_Data entries_
= = = =
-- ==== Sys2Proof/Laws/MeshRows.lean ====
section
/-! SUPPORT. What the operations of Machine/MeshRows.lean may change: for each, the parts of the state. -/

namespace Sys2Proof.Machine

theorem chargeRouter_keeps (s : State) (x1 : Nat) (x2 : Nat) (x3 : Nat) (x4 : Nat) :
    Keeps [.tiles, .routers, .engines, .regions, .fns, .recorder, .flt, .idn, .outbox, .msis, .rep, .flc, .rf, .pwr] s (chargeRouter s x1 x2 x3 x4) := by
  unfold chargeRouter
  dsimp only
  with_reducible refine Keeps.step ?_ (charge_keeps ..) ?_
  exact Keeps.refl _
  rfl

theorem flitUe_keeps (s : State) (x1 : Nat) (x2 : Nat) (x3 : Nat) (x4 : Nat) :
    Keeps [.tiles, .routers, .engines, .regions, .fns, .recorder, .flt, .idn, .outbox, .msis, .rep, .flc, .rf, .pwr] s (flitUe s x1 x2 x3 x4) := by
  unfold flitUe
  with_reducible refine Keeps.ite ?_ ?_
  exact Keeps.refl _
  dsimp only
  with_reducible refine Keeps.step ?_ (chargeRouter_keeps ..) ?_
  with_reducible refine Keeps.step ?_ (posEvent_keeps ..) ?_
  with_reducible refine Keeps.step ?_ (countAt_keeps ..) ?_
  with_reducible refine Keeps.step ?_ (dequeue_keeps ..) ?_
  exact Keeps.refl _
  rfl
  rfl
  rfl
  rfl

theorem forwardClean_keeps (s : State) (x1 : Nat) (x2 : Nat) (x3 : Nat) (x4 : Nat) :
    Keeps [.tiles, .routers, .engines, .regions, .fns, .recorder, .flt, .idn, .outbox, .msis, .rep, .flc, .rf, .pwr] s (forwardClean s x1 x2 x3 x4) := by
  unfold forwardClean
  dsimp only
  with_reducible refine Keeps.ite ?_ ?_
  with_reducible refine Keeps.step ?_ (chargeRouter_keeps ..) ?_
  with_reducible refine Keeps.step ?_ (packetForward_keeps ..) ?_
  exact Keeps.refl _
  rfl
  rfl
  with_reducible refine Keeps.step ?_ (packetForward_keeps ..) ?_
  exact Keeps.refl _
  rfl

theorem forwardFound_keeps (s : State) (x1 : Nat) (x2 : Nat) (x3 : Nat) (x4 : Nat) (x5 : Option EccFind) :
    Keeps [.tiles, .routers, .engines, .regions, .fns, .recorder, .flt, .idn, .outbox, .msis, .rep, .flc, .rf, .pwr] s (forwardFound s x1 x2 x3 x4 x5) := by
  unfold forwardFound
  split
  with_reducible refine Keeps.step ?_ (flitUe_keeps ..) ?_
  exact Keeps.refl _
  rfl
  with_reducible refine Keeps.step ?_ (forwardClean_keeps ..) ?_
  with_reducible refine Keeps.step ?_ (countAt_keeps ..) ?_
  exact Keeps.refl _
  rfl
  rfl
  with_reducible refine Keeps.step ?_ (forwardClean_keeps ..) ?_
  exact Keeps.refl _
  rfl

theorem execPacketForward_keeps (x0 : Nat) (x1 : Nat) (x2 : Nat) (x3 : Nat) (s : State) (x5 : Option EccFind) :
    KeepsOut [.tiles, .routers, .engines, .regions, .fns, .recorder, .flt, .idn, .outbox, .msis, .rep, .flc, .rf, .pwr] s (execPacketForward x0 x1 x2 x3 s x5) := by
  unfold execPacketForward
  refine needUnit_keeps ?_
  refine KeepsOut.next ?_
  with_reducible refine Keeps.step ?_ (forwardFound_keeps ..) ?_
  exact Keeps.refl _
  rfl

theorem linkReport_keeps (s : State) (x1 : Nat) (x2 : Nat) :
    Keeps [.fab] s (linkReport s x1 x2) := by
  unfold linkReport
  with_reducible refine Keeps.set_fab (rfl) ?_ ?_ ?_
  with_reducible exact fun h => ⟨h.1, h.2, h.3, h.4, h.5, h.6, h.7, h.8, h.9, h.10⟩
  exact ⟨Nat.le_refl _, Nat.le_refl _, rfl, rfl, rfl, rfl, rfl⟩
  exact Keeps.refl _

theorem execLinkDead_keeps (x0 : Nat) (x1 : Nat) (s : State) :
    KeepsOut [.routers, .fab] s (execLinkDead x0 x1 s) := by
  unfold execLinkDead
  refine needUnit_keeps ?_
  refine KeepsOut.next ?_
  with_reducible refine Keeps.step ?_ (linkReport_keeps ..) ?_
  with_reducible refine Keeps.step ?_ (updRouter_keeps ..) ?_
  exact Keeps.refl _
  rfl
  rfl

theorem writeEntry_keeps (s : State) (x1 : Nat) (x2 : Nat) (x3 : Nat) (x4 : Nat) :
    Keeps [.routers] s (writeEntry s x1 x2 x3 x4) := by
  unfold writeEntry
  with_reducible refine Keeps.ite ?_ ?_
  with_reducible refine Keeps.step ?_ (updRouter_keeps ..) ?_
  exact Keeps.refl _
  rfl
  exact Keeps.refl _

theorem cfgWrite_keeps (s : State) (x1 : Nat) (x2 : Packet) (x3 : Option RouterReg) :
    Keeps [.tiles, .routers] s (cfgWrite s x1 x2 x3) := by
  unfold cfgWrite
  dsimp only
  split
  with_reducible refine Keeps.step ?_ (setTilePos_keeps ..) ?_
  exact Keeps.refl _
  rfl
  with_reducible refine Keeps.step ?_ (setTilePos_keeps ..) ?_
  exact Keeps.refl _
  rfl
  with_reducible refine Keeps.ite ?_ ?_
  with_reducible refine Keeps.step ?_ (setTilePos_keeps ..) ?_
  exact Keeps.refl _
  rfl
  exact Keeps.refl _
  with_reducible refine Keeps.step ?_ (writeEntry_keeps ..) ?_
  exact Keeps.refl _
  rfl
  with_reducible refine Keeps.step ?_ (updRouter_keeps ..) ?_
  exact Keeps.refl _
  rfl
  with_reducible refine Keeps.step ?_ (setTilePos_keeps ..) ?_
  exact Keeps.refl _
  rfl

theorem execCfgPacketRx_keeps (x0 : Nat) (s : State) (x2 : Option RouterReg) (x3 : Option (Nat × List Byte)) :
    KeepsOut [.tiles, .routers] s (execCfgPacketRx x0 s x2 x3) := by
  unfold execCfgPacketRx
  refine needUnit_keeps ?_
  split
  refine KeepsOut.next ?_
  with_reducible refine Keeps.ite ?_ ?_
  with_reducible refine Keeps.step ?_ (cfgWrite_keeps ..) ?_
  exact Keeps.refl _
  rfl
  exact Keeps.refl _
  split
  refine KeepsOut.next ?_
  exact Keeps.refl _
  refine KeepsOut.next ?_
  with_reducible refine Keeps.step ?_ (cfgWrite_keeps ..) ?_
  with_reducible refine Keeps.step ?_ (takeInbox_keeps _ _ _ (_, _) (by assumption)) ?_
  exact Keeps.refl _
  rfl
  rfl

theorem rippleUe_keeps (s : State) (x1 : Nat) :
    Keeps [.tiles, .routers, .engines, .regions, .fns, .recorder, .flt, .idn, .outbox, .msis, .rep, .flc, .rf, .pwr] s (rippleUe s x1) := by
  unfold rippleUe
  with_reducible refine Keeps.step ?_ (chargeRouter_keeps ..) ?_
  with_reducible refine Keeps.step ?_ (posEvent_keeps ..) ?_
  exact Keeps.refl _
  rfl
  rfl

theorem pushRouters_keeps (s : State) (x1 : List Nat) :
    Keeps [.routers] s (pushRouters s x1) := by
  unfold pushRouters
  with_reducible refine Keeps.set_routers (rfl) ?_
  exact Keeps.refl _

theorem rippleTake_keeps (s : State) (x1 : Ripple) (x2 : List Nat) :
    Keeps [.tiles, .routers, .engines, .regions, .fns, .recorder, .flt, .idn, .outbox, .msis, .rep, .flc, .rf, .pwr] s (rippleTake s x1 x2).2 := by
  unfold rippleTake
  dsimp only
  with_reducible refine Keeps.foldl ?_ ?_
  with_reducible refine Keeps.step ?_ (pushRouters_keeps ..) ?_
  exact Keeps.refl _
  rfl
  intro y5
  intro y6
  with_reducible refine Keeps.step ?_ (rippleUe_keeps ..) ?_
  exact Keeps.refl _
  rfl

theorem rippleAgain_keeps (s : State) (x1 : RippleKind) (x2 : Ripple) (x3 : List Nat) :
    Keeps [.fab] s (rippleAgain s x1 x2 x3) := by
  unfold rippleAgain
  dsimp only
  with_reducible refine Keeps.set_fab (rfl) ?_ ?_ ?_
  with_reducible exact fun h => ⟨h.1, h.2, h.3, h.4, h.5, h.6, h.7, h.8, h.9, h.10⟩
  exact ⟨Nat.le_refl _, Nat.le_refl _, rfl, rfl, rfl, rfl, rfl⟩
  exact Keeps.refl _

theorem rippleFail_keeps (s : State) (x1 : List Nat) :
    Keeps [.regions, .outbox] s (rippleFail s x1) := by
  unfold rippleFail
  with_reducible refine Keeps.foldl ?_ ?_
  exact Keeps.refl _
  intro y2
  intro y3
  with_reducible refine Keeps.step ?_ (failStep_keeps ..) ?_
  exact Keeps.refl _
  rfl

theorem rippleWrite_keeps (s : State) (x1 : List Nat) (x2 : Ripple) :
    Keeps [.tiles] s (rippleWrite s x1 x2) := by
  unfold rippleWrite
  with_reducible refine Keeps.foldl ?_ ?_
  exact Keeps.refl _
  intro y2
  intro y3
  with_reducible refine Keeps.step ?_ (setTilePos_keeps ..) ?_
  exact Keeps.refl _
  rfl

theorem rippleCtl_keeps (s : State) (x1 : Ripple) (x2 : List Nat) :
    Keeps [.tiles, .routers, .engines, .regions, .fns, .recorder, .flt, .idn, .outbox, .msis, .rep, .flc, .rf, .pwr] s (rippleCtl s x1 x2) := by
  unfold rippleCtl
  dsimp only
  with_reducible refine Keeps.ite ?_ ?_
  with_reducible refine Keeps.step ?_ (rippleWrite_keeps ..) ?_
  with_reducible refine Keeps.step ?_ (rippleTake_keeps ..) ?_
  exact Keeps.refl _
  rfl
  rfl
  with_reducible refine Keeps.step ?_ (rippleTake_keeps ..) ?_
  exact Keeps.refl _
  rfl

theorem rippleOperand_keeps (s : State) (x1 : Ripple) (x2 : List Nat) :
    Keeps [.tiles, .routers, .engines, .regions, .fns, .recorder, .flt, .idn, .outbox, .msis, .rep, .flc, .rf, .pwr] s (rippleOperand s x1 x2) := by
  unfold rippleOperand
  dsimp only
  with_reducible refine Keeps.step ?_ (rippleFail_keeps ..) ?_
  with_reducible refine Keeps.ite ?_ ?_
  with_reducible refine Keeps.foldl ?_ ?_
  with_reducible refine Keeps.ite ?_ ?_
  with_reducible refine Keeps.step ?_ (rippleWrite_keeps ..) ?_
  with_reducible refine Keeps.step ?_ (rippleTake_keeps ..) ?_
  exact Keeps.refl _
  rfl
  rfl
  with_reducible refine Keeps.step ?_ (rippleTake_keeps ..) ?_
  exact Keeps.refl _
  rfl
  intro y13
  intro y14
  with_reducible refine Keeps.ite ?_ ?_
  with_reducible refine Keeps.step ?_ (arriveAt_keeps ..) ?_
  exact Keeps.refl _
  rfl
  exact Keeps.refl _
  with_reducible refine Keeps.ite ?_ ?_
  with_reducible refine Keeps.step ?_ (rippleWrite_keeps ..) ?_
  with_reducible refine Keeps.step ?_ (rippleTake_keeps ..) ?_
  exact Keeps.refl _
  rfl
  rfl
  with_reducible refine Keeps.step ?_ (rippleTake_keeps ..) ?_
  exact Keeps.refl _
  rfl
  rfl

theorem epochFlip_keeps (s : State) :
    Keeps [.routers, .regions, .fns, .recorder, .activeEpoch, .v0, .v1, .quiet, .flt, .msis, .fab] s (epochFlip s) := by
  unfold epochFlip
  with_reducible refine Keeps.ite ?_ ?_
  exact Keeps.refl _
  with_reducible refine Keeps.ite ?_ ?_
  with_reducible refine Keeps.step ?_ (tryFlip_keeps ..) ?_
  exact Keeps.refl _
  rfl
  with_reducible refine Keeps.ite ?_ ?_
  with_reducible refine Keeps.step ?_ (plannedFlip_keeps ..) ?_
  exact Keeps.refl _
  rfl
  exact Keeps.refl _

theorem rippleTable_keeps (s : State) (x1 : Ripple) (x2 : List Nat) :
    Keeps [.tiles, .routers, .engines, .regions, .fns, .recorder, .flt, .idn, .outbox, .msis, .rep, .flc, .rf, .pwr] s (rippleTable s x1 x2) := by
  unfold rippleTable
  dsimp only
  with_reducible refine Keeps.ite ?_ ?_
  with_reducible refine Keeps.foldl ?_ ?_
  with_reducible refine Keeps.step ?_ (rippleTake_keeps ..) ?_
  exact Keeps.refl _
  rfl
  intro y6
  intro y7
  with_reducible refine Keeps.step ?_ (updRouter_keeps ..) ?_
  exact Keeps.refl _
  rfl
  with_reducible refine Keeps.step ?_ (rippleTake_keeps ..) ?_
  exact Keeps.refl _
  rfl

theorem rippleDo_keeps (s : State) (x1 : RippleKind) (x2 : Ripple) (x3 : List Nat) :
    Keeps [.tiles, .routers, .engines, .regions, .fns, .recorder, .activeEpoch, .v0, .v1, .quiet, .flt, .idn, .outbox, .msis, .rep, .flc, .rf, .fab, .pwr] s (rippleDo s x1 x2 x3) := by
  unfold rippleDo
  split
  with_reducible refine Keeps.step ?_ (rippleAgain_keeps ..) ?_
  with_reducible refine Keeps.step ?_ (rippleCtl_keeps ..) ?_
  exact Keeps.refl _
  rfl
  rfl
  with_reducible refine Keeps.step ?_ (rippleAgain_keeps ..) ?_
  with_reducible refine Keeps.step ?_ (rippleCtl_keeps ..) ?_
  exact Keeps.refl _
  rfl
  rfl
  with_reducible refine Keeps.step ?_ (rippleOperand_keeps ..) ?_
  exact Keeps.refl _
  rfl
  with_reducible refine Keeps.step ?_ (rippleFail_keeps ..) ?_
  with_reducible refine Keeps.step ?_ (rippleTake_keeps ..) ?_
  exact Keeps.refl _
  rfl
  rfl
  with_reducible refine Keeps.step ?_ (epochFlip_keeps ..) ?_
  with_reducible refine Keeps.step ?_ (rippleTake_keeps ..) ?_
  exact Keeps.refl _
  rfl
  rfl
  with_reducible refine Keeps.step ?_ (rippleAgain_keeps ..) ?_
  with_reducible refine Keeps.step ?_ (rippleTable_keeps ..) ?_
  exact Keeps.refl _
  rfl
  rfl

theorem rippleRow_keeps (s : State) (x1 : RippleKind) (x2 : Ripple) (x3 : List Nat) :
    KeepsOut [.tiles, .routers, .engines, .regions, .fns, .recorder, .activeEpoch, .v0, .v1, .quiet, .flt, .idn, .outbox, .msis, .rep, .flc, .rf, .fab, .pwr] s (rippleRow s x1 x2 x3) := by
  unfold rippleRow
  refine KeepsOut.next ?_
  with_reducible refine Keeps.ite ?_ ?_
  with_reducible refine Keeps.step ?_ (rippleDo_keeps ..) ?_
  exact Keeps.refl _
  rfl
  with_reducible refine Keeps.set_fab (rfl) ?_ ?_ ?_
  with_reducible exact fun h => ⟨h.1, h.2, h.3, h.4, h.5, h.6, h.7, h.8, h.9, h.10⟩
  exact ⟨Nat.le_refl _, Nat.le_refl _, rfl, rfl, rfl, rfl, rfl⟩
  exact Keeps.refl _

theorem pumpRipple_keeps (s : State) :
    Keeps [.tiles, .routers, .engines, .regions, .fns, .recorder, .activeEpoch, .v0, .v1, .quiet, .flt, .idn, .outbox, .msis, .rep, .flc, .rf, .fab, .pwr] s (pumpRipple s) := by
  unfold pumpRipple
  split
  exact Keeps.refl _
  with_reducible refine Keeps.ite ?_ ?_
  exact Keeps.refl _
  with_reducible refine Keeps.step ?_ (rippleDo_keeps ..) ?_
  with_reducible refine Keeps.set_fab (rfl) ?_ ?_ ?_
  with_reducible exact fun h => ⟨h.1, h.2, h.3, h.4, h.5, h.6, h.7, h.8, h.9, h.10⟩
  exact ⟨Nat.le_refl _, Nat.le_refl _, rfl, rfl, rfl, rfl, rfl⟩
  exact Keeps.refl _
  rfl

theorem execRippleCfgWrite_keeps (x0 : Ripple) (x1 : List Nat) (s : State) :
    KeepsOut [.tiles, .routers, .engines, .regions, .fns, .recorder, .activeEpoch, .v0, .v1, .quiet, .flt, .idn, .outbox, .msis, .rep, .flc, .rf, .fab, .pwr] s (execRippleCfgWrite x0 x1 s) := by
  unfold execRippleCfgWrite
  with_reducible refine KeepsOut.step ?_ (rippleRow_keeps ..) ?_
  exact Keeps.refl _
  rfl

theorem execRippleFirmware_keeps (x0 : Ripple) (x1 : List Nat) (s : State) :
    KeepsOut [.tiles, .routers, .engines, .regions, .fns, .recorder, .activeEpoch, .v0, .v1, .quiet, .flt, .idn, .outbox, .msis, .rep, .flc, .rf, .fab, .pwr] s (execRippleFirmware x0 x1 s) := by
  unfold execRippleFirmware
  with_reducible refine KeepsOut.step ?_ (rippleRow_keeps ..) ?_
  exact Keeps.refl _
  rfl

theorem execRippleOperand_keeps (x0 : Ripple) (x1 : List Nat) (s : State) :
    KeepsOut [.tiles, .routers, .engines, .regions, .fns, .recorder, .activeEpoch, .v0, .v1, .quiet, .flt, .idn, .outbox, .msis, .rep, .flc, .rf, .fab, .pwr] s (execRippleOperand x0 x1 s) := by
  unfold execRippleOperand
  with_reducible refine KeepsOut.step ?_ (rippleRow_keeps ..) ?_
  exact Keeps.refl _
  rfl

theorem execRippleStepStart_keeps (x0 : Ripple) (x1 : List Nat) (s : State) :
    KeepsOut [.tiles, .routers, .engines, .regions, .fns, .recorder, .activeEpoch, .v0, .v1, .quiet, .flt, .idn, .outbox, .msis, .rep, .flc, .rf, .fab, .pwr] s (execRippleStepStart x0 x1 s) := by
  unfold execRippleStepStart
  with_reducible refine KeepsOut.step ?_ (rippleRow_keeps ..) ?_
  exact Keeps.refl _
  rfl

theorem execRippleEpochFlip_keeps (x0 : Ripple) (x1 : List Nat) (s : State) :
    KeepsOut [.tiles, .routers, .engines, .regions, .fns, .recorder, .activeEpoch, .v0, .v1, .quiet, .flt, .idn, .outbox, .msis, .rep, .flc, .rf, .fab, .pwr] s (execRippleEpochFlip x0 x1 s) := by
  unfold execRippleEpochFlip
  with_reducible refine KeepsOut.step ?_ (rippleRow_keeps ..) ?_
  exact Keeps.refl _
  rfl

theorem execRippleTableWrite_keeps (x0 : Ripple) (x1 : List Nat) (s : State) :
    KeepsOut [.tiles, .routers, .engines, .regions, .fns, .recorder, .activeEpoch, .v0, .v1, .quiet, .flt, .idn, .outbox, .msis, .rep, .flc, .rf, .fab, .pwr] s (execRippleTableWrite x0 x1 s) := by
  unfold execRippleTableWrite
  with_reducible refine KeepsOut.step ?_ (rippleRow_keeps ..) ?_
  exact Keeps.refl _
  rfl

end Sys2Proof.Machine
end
= = = =
_WORK TO COMPLETE_
Starting with the line with "theorem execRippleStepStart_keeps (x0" above and going on through the line with "(execRippleStepStart x0 x1 s) := by", transcribe every line exactly, both ends included, and add nothing.

_WRITTEN SOLUTION_
theorem execRippleStepStart_keeps (x0 : Ripple) (x1 : List Nat) (s : State) :
    KeepsOut [.tiles, .routers, .engines, .regions, .fns, .recorder, .activeEpoch, .v0, .v1, .quiet, .flt, .idn, .outbox, .msis, .rep, .flc, .rf, .fab, .pwr] s (execRippleStepStart x0 x1 s) := by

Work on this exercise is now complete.